How do Waterford kill space in defence? Of what length, line and angle are their clearances? What particular areas of space do Jake Dillon and his colleagues – frequently “this colleague” — colonise in an underpopulated forward line and at what angle do they attack the sliotar? How should the opposition midfielders and half-backs deploy with a view to closing them down? And so on.
Derek McGrath’s thinking is not hard to discern. Developing teams require delicate nurturing. Delicate nurturing is incompatible with the mishaps of last year’s league campaign, in particular the five goals shipped in Ennis and the four goals conceded in Nowlan Park.
The current Déise configuration may not be easy on the eye but it’s a comfort blanket for a bunch of youngsters who’ll inevitably make mistakes, and McGrath’s priority is – rightly — the confidence and well-being of his players rather than the edification of the paying customers.
The big-picture stuff. The problem with quid pro quo deals is that, while not involving supping with long spoons, they still necessitate trading arrangements with those unsleeping gentlemen of business named Peter and Paul.
A gameplan based on superior fitness, quick striking and precision deliveries has by its nature a finite shelf life. Defending in depth means attacking on the run in flying columns, with a minimum of crumbs allowed fall from the table.
Nine or ten wides is four or five too many, and God help a defensively configured team that ends up having to chase the game. Waterford can win matches in springtime partly by virtue of being the fitter outfit; that advantage will have disappeared by high summer.
That they won’t win the All-Ireland this year is neither here nor there. McGrath isn’t trying to win the 2015 All-Ireland. What he’s trying to do is position Waterford to win, say, the 2018 All-Ireland. In a colleges setting McGrath was the messiah with De La Salle.
In the intercounty arena the most he’ll amount to with Waterford is John the Baptist: the manager before the manager who leads them to All-Ireland glory, or perhaps even the manager before that. One suspects he doesn’t really mind.
So Waterford, broadly like Clare 2013, set up with bolts on every door and a state of the art alarm system.
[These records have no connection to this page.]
-- ==== Sys2Proof/Tests/Slice0.lean ====
section
/-! SUPPORT. Tests of one word or one event at a time, ill-formed terms that WellFormed refuses, and for every obligation with
hypotheses states and operands that meet them. Words are written out from the encodings of 03; expected values are the spec's own
examples or worked by hand from the rule cited. -/

namespace Sys2Proof.Tests
open Sys2Proof Sys2Proof.Machine

-- one theorem at a time: the kernel evaluations need much memory side by side
set_option Elab.async false

-- decoding

/-- S = 1, no tokens, guard p0. -/
abbrev h0 : Hdr := ⟨true, 0, 0, 0, false⟩

def decodes (nbits : Nat) (l : List (Nat × Instr)) : Bool := l.all (fun x => decodeTableWord nbits x.1 == some x.2)

/-- Control words (03 R47, R48, R50, 04 R67 to R83), written out from their encodings. -/
theorem test_decode_control_1 : decodes 96 [
    (0x800000000000000000000000, .nop h0),
    (0x800010000000000000010009, .br h0 ⟨1, 9⟩),
    (0x80002140000FF80000020007, .brc h0 .gen (.s 3) .z ⟨2, 7⟩),
    (0x80003040003800003FFFFFFF, .brp h0 true 14 ⟨16383, 65535⟩),
    (0x80004000000000000000FFFF, .call h0 ⟨0, 65535⟩),
    (0x800050000000000000000000, .ret h0),
    (0x800060C000C000000000000C, .loop h0 3 (.lc 0) 12),
    (0x800070800024000000030005, .loops h0 2 (.s 9) 3 5),
    (0x800080400000000000000000, .brkl h0 1),
    (0x800090000000000000000000, .suspend h0),
    (0x8000A0000000000000000000, .yield h0),
    (0x8000B0000000000000000000, .halt h0),
    (0x8000D0000000000000000000, .sleep h0),
    (0x8000E0000000000000000000, .tfence h0),
    (0x8000C800000000014001C400, .watch h0 ⟨.imm 7, .s 5, 0x400, .none⟩),
    (0x8000F000008C00003FFFFFFF, .stampb h0 (.q 3) 0x3FFFFFFF),
    (0x80010000000000000000FFFF, .trap h0 0xFFFF),
    (0x800110000000000000000005, .bkpt h0 5)] = true := by decide

/-- Control words (03 R47, R48, R50, 04 R67 to R83), written out from their encodings. -/
theorem test_decode_control_2 : decodes 96 [
    (0x8001B0000004020000000000, .tlbinv h0 (.s 1) (.s 2)),
    (0x8001C000007C000000000000, .bufinv h0 (.s 31))] = true := by decide

/-- Scalar words (03 R47, R48, 04 R60 to R66), written out from their encodings. -/
theorem test_decode_scalar_1 : decodes 96 [
    (0x800200C0100BF00000000000, .add h0 .satn (.s 1) (.s 2) (.d 0)),
    (0x80021000200000000000000A, .addi h0 .wrap (.s 2) (.s 0) 10),
    (0x800220803010050000000000, .sub h0 .sat (.s 3) (.s 4) (.s 5)),
    (0x800230003013F90000000000, .mul h0 .wrap (.s 3) (.s 4) .ones),
    (0x800270BF80040200C0000000, .madd h0 .sat .z (.s 1) (.s 2) (.s 3)),
    (0x800240004014060000000000, .mulh h0 (.s 4) (.s 5) (.s 6)),
    (0x800240404087F20000000000, .mulhn h0 (.s 4) (.q 1) (.d 2)),
    (0x800250004014060000000000, .div h0 (.s 4) (.s 5) (.s 6)),
    (0x800250404087F20000000000, .divn h0 (.s 4) (.q 1) (.d 2)),
    (0x800260004014060000000000, .rem h0 (.s 4) (.s 5) (.s 6)),
    (0x800260404087F20000000000, .remn h0 (.s 4) (.q 1) (.d 2)),
    (0x800360004014060000000000, .min h0 (.s 4) (.s 5) (.s 6)),
    (0x800360404087F20000000000, .minn h0 (.s 4) (.q 1) (.d 2)),
    (0x800370004014060000000000, .max h0 (.s 4) (.s 5) (.s 6)),
    (0x800370404087F20000000000, .maxn h0 (.s 4) (.q 1) (.d 2)),
    (0x800280007020090000000000, .and h0 (.s 7) (.s 8) (.s 9)),
    (0x8002A0007020090000000000, .or h0 (.s 7) (.s 8) (.s 9)),
    (0x8002C0007020090000000000, .xor h0 (.s 7) (.s 8) (.s 9))] = true := by decide

/-- Scalar words (03 R47, R48, 04 R60 to R66), written out from their encodings. -/
theorem test_decode_scalar_2 : decodes 96 [
    (0x8002E0007020090000000000, .andn h0 (.s 7) (.s 8) (.s 9)),
    (0x800300007020090000000000, .shl h0 (.s 7) (.s 8) (.s 9)),
    (0x800320007020090000000000, .shr h0 (.s 7) (.s 8) (.s 9)),
    (0x800340007020090000000000, .sra h0 (.s 7) (.s 8) (.s 9)),
    (0x800290007020000020000000, .andi h0 (.s 7) (.s 8) 0x20000000),
    (0x8002B0007020000020000000, .ori h0 (.s 7) (.s 8) 0x20000000),
    (0x8002D0007020000020000000, .xori h0 (.s 7) (.s 8) 0x20000000),
    (0x80031000702000000000003F, .shli h0 (.s 7) (.s 8) 63),
    (0x80033000702000000000003F, .shri h0 (.s 7) (.s 8) 63),
    (0x80035000702000000000003F, .srai h0 (.s 7) (.s 8) 63),
    (0x8002F00070EC000000000000, .clz h0 (.s 7) (.sp 7)),
    (0x8003C0007FDC000000000000, .popc h0 (.s 7) (.d 7)),
    (0x800381001008030000000000, .cmp h0 .ltn (.s 1) (.s 2) (.s 3)),
    (0x800390001008030100000000, .sel h0 (.s 1) (.s 2) (.s 3) (.s 4)),
    (0x8003A0006000010000000005, .li h0 (.s 6) 0x10000000005),
    (0x8003B000601C0000BFFFFFFF, .lih h0 (.s 6) (.s 7) 0xBFFFFFFF),
    (0x8003D000601C0000000001F8, .bext h0 (.s 6) (.s 7) 56 7),
    (0x8003E000601C0800000003F0, .bins h0 (.s 6) (.s 7) (.s 8) 48 15)] = true := by decide

/-- Memory, fence and barrier words (03 R51 to R54, 12 R227 to R242), written out from their encodings. -/
theorem test_decode_memory_1 : decodes 96 [
    (0x80040A8070040001004B1FFF, .lds h0 2 true false (.s 7) ⟨.imm 300, .s 4, 0x7FF, .acq .pkg⟩),
    (0x800401C07000030100000001, .lds h0 3 false true (.s 7) ⟨.reg (.s 3), .s 4, 1, .none⟩),
    (0x80041C40001C000100001000, .sts h0 1 (.s 7) ⟨.imm 0, .s 4, 0, .rel .die⟩),
    (0x800428007004000100000000, .cld h0 0 true (.s 7) ⟨.imm 0, .s 4, 0, .none⟩),
    (0x80043E80200C0001800064FF, .amo h0 .fadd 2 (.s 2) (.s 3) ⟨.imm 1, .s 6, 0x7FF, .ar .pod⟩),
    (0x800446C0200C050180002800, .cas h0 3 (.s 2) (.s 3) ⟨.reg (.s 5), .s 6, 0, .ar .sys⟩),
    (0x8005092FF0000001800003FF, .vld h0 true (.v 767) ⟨.imm 0, .s 6, 0x3FF, .none⟩),
    (0x800518805010000180000000, .vlds h0 2 false (.v 5) (.s 4) ⟨.imm 0, .s 6, 0, .none⟩),
    (0x80052AC05010000180000800, .vldx h0 3 false (.v 5) (.v 4) ⟨.imm 0, .s 6, 0, .acq .quad⟩),
    (0x800538405000000180000000, .vldb h0 1 false (.v 5) ⟨.imm 0, .s 6, 0, .none⟩),
    (0x800548000014000180000000, .vst h0 (.v 5) ⟨.imm 0, .s 6, 0, .none⟩),
    (0x800558C03014000180000000, .vsts h0 3 (.v 5) (.s 3) ⟨.imm 0, .s 6, 0, .none⟩),
    (0x800568ABC014000180000000, .vstx h0 2 (.v 5) (.v 700) ⟨.imm 0, .s 6, 0, .none⟩),
    (0x80057800C02C000000024002, .vstn h0 (.v 11) (.v 12) ⟨.imm 9, .s 0, 2, .none⟩),
    (0x800588800AF00002000244C0, .amov h0 .fadd .f32 (.v 700) ⟨.imm 9, .s 8, 0, .none⟩),
    (0x800601400000000000000000, .fence h0 .sys),
    (0x800610C00000000000000005, .lfence h0 .pkg 5),
    (0x800621000000000000000000, .barr h0 .pod)] = true := by decide

/-- Memory, fence and barrier words (03 R51 to R54, 12 R227 to R242), written out from their encodings. -/
theorem test_decode_memory_2 : decodes 96 [
    (0x800638000004000080004000, .boarm h0 (.s 1) ⟨.imm 1, .s 2, 0, .none⟩),
    (0x80064C000004000080004001, .boadd h0 (.s 1) ⟨.imm 1, .s 2, 1, .rel .core⟩),
    (0x80065A009020000000085804, .bowait h0 (.s 9) (.s 8) ⟨.imm 33, .s 0, 4, .acq .pkg⟩)] = true := by decide

/-- Record, reuse and command words (10 R181, R182, 14 R278, 16 R287), written out from their encodings. -/
theorem test_decode_command : decodes 96 [
    (0x800700001008030000000009, .lpatch h0 9 (.s 1) (.s 2) (.s 3)),
    (0x800710001008000000000000, .larm h0 (.s 1) (.s 2)),
    (0x800720001008030000000000, .rchk h0 (.s 1) (.s 2) (.s 3)),
    (0x800730001008030000000000, .rinv h0 (.s 1) (.s 2) (.s 3)),
    (0x800780001008030100134010, .acpy h0 (.s 1) (.s 2) (.s 3) (.s 4) ⟨77, 16⟩),
    (0x800790001008030100134010, .afill h0 (.s 1) (.s 2) (.s 3) (.s 4) ⟨77, 16⟩),
    (0x8007C0001008030100134010, .aferry h0 (.s 1) (.s 2) (.s 3) (.s 4) ⟨77, 16⟩),
    (0x8007A000100800003FFFFFFF, .agath h0 (.s 1) (.s 2) ⟨65535, 16383⟩),
    (0x8007B000100800003FFFFFFF, .ascat h0 (.s 1) (.s 2) ⟨65535, 16383⟩),
    (0x8007D0001008030000000000, .acoll h0 (.s 1) (.s 2) (.s 3) ⟨0, 0⟩),
    (0x8007E0001008000000000000, .astat h0 (.s 1) (.s 2))] = true := by decide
Grand. Whatever floats one’s boat. Whatever a manager believes he has to do to win, or at any rate to be competitive. Relax.
Hurling is not becoming the new football, the Déise have not been transmogrified into Inter Milan circa 1965 and the Four Horsemen of the Apocalypse are not togging out in the Walsh Park dressing rooms even as we speak, bent on laying waste to an unsuspecting land.
Tipp? The overturning of Seamus Callanan’s suspension rights what looked a serious injustice and may assist in tilting the balance tomorrow. Noel McGrath’s misfortune had already robbed them of one of their point scorers; Callanan’s return means that they won’t be shorn of their leading goal threat too.
Tipperary routinely break the 20-point barrier when it comes to raising white flags. If they break the 20-point barrier here there’ll be nothing routine about it. They’ll break it because they’ve earned it and because, in this instance, Waterford have made them earn it.
Whether it happens tomorrow or down the line, someone will crack Waterford’s code. They’ll play their way through them or around them or over them and Derek McGrath will have to go away and do some thinking and return with an upgraded model, complete with new improved bells and whistles. It is part of the warp and weft, the action and reaction, of team sport.
But hurling folk should be glad of McGrath, glad, a la Davy Fitz two years ago, somebody else out there has the imagination to try something different, heedless of the usual guff about “playing your position”. One of the drawbacks with hurling was not that it was too tactical. It was wasn’t tactical enough.